G.R. No. 194159, October 21, 2015

PRESIDENTIAL COMMISSION ON GOOD GOVERNMENT, Petitioner, v. MA. MERCEDITAS NAVARRO-


GUTIERREZ (AS THEN OMBUDSMAN), DON M. FERRY, JOSE R. TENGCO, JR., ROLANDO M. ZOSA,
CESAR C. ZALAMEA, OFELIA I. CASTELL, AND RAFAEL A. SISON, PUBLIC RESPONDENTS,
RODOLFO M. CUENCA, MANUEL I. TINIO, AND ANTONIO R. ROQUE, PRIVATE, Respondents.

DECISION

PERLAS-BERNABE, J.:

Before the Court is a petition for certiorari1 assailing the Resolution2 dated May 30, 2007 and the
Order3dated April 13, 2009 of the Office of the Ombudsman (Ombudsman) in OMB-C-C-03-0500-I, which
dismissed the affidavit-complaint4 of petitioner Presidential Commission on Good Government (PCGG)
charging individual respondents Don M. Ferry (Ferry), Jose R. Tengco, Jr. (Tengco), Rolando M. Zosa (Zosa),
Cesar C. Zalamea (Zalamea), Ofelia I. Castell (Castell), Rafael A. Sison (Sison), Rodolfo M. Cuenca
(Cuenca), Manuel I. Tinio (Tinio), and Antonio R. Roque (Roque) for allegedly violating Sections 3 (e) and
(g) of Republic Act No. (RA) 3019,5 for lack of probable cause.

The Facts

The instant case arose from an Affidavit-Complaint6 dated July 15, 2003 filed by the PCGG - through Rene B.
Gorospe, the Legal Consultant in-charge of reviewing behest loan cases - against former officers/directors of
the Development Bank of the Philippines (DBP), namely, Ferry, Tengco, Zosa, Zalamea, Castell, and Sison,
as well as former officers/stockholders of National Galleon Shipping Corporation (Galleon),7 namely, Cuenca,
Tinio, and Roque charging them of violating Sections 3 (e) and (g) of RA 3019. In the Affidavit-Complaint,
the PCGG alleged that on October 8, 1992, then President Fidel V. Ramos (President Ramos) issued
Administrative Order No. 13,8 creating the Presidential Ad HocFact-Finding Committee on Behest Loans (Ad
Hoc Committee) in order to identify various anomalous behest loans entered into by the Philippine
Government in the past. Later on, President Ramos issued Memorandum Order No. 619 on November 9,
1992, laying down the criteria which the Ad Hoc Committee may use as a frame of reference in determining
whether or not a loan is behest in nature.
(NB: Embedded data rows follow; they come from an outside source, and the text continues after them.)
-- ==== Sys2Proof/Decode.lean ====
section
/-! DEFINITION. Decoding any word, by the formats of 08 R155 to R166 and 12 R259, and the encoder written from the same
tables. Words are natural numbers below 2^32 (C-word, A-word) or 2^64 (bundle). -/

namespace Sys2Proof

/-- Bits hi down to lo of w (01 N39). -/
def fld (w hi lo : Nat) : Nat := w / 2 ^ lo % 2 ^ (hi - lo + 1)

/-- A one-bit field. -/
def bit (w i : Nat) : Bool := decide (w / 2 ^ i % 2 = 1)

/-- A bit as a number. -/
def bitN (b : Bool) : Nat := if b then 1 else 0

/-- A number below n, or nothing: a register id or ring outside its class is an encoding fault (09 R182, 11 R244). -/
def finOf (n x : Nat) [NeZero n] : Option (Fin n) := if x < n then some (Fin.ofNat n x) else none

/-- The value of a five-bit field that may hold 0 or 1 only (10 R224). -/
def flagOf (x : Nat) : Option Bool := if x = 0 then some false else if x = 1 then some true else none

/-- Codes of MemSz (08 R161 to R163; 06 R120, R123). -/
def MemSz.code : MemSz → Nat
  | .i8 => 0
  | .n8 => 1
  | .i16 => 2
  | .n16 => 3
  | .i32 => 4
  | .n32 => 5
  | .x8 => 7

def MemSz.ofCode : Nat → Option MemSz
  | 0 => some .i8
  | 1 => some .n8
  | 2 => some .i16
  | 3 => some .n16
  | 4 => some .i32
  | 5 => some .n32
  | 7 => some .x8
  | _ => none

/-- Codes of ETy (08 R161 to R163; 06 R120, R123). -/
def ETy.code : ETy → Nat
  | .f32 => 0
  | .f16 => 1
  | .bf16 => 2
  | .e4m3 => 3
  | .e5m2 => 4
  | .i4 => 5
  | .i8 => 6
  | .i16 => 7
  | .i32 => 8
  | .n8 => 9
  | .n16 => 10
  | .n32 => 11

def ETy.ofCode : Nat → Option ETy
  | 0 => some .f32
  | 1 => some .f16
  | 2 => some .bf16
  | 3 => some .e4m3
  | 4 => some .e5m2
  | 5 => some .i4
  | 6 => some .i8
  | 7 => some .i16
  | 8 => some .i32
  | 9 => some .n8
  | 10 => some .n16
  | 11 => some .n32
  | _ => none

/-- Codes of Scope (08 R161 to R163; 06 R120, R123). -/
def Scope.code : Scope → Nat
  | .c => 0
  | .t => 1
  | .y => 2
  | .d => 3

def Scope.ofCode : Nat → Option Scope
  | 0 => some .c
  | 1 => some .t
  | 2 => some .y
  | 3 => some .d
  | _ => none

/-- Codes of Cond (08 R161 to R163; 06 R120, R123). -/
def Cond.code : Cond → Nat
  | .eq => 0
  | .ne => 1
  | .lt => 2
  | .le => 3
  | .gt => 4
  | .ge => 5
  | .ltu => 6
  | .leu => 7
  | .gtu => 8
  | .geu => 9

def Cond.ofCode : Nat → Option Cond
  | 0 => some .eq
  | 1 => some .ne
  | 2 => some .lt
  | 3 => some .le
  | 4 => some .gt
  | 5 => some .ge
  | 6 => some .ltu
  | 7 => some .leu
  | 8 => some .gtu
  | 9 => some .geu
  | _ => none

/-- Codes of VCond (08 R161 to R163; 06 R120, R123). -/
def VCond.code : VCond → Nat
  | .eq => 0
  | .ne => 1
  | .lt => 2
  | .le => 3
  | .gt => 4
  | .ge => 5

def VCond.ofCode : Nat → Option VCond
  | 0 => some .eq
  | 1 => some .ne
  | 2 => some .lt
  | 3 => some .le
  | 4 => some .gt
  | 5 => some .ge
  | _ => none

/-- Codes of AtomOp (08 R161 to R163; 06 R120, R123). -/
def AtomOp.code : AtomOp → Nat
  | .add => 0
  | .and => 1
  | .or => 2
  | .xor => 3
  | .min => 4
  | .max => 5
  | .xchg => 6
  | .cas => 7

def AtomOp.ofCode : Nat → Option AtomOp
  | 0 => some .add
  | 1 => some .and
  | 2 => some .or
  | 3 => some .xor
  | 4 => some .min
  | 5 => some .max
  | 6 => some .xchg
  | 7 => some .cas
  | _ => none

/-- Codes of AtomTy (08 R161 to R163; 06 R120, R123). -/
def AtomTy.code : AtomTy → Nat
  | .i32 => 0
  | .n32 => 1
  | .f32 => 2

def AtomTy.ofCode : Nat → Option AtomTy
  | 0 => some .i32
  | 1 => some .n32
  | 2 => some .f32
  | _ => none

/-- Codes of Rm (08 R161 to R163; 06 R120, R123). -/
def Rm.code : Rm → Nat
  | .rne => 0
  | .rz => 1
  | .ru => 2
  | .rd => 3

def Rm.ofCode : Nat → Option Rm
  | 0 => some .rne
  | 1 => some .rz
  | 2 => some .ru
  | 3 => some .rd
  | _ => none

/-- Codes of VoteOp (08 R161 to R163; 06 R120, R123). -/
def VoteOp.code : VoteOp → Nat
  | .and => 0
  | .or => 1
  | .max => 2

def VoteOp.ofCode : Nat → Option VoteOp
  | 0 => some .and
  | 1 => some .or
  | 2 => some .max
  | _ => none

/-- Codes of FTy (08 R161 to R163; 06 R120, R123). -/
def FTy.code : FTy → Nat
  | .f32 => 0
  | .f16 => 1
  | .bf16 => 2

def FTy.ofCode : Nat → Option FTy
  | 0 => some .f32
  | 1 => some .f16
  | 2 => some .bf16
  | _ => none

/-- Codes of SrTy (08 R161 to R163; 06 R120, R123). -/
def SrTy.code : SrTy → Nat
  | .f16 => 0
  | .bf16 => 1
  | .e4m3 => 2
  | .e5m2 => 3

def SrTy.ofCode : Nat → Option SrTy
  | 0 => some .f16
  | 1 => some .bf16
  | 2 => some .e4m3
  | 3 => some .e5m2
  | _ => none

/-- Codes of SysReg (08 R161 to R163; 06 R120, R123). -/
def SysReg.code : SysReg → Nat
  | .core => 0
  | .tile => 1
  | .shapev => 2
  | .sliceid => 3
  | .deadline => 4
  | .budget => 5
  | .frame => 6
  | .fsize => 7
  | .trapv => 8
  | .tcause => 9
  | .tpc => 10
  | .tinfo0 => 11
  | .tinfo1 => 12
  | .fpflags => 13
  | .rsp => 14
  | .ringbase => 15
  | .discsel => 16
Thereafter, the Ad Hoc Committee, with the assistance of a
Technical Working Group (TWG) consisting of officers and employees of different government financial
institutions (GFIs), examined and studied documents relative to loan accounts extended by GFIs to various
corporations during the regime of the late President Ferdinand E. Marcos (President Marcos) -one of which is
the loan account granted by the DBP to Galleon.10

After examining the aforesaid loan account, the TWG found, inter alia, that: (a) on September 19, 1979,
DBP, pursuant to its Board Resolution No. 3002,11 approved guarantees in favor of Galleon in the aggregate
amount of US$90,280,000.00 for the purpose of securing foreign currency borrowings from financial
institutions related to Galleon's acquisition of five (5) brand new and two (2) secondhand vessels;12 (b)
Board Resolution No. 3002 specifically stated that such accommodation "shall be undertaken at the behest
of the Philippine Government;"13 (c) as a condition for the grant of the guarantees, Board Resolution No.
3002 required Galleon to raise its paid up capital to P98.963 Million by 1981,14 but Galleon was only able to
raise its capital to P46,740.755.00;15 (d) despite Galleon's failure to comply with such condition, DBP still
granted the guarantees; (e) as of June 30, 1981, Galleon's arrearages had already amounted to
P40,684,059.37, while the aggregate DBP obligations of Galleon already totaled P691,058,027.92;16 (f)
despite the outstanding debts, DBP still issued Board Resolution Nos. 400817 and 3001,18 approving further
accommodations in Galleon's favor in the form of one-year foreign currency loans to refinance the latter's
arrearages, which amounted to P58,101,718.89 as of September 30, 1982;19(g) despite Galleon's
arrearages amounting to P128,182,654.38 and obligations accumulating to P904,277,536.96, DBP still
approved the release of Galleon's two (2) secondhand vessels as collaterals resulting in collateral
deficiency;20 and (h) as of March 31, 1984, Galleon's total obligations to DBP amounted to
P2,039,284,390.85, while the value of its collaterals was only P539,000,000.00.21 These findings were then
collated in an Executive Summary22 which was submitted to the Ad Hoc Committee.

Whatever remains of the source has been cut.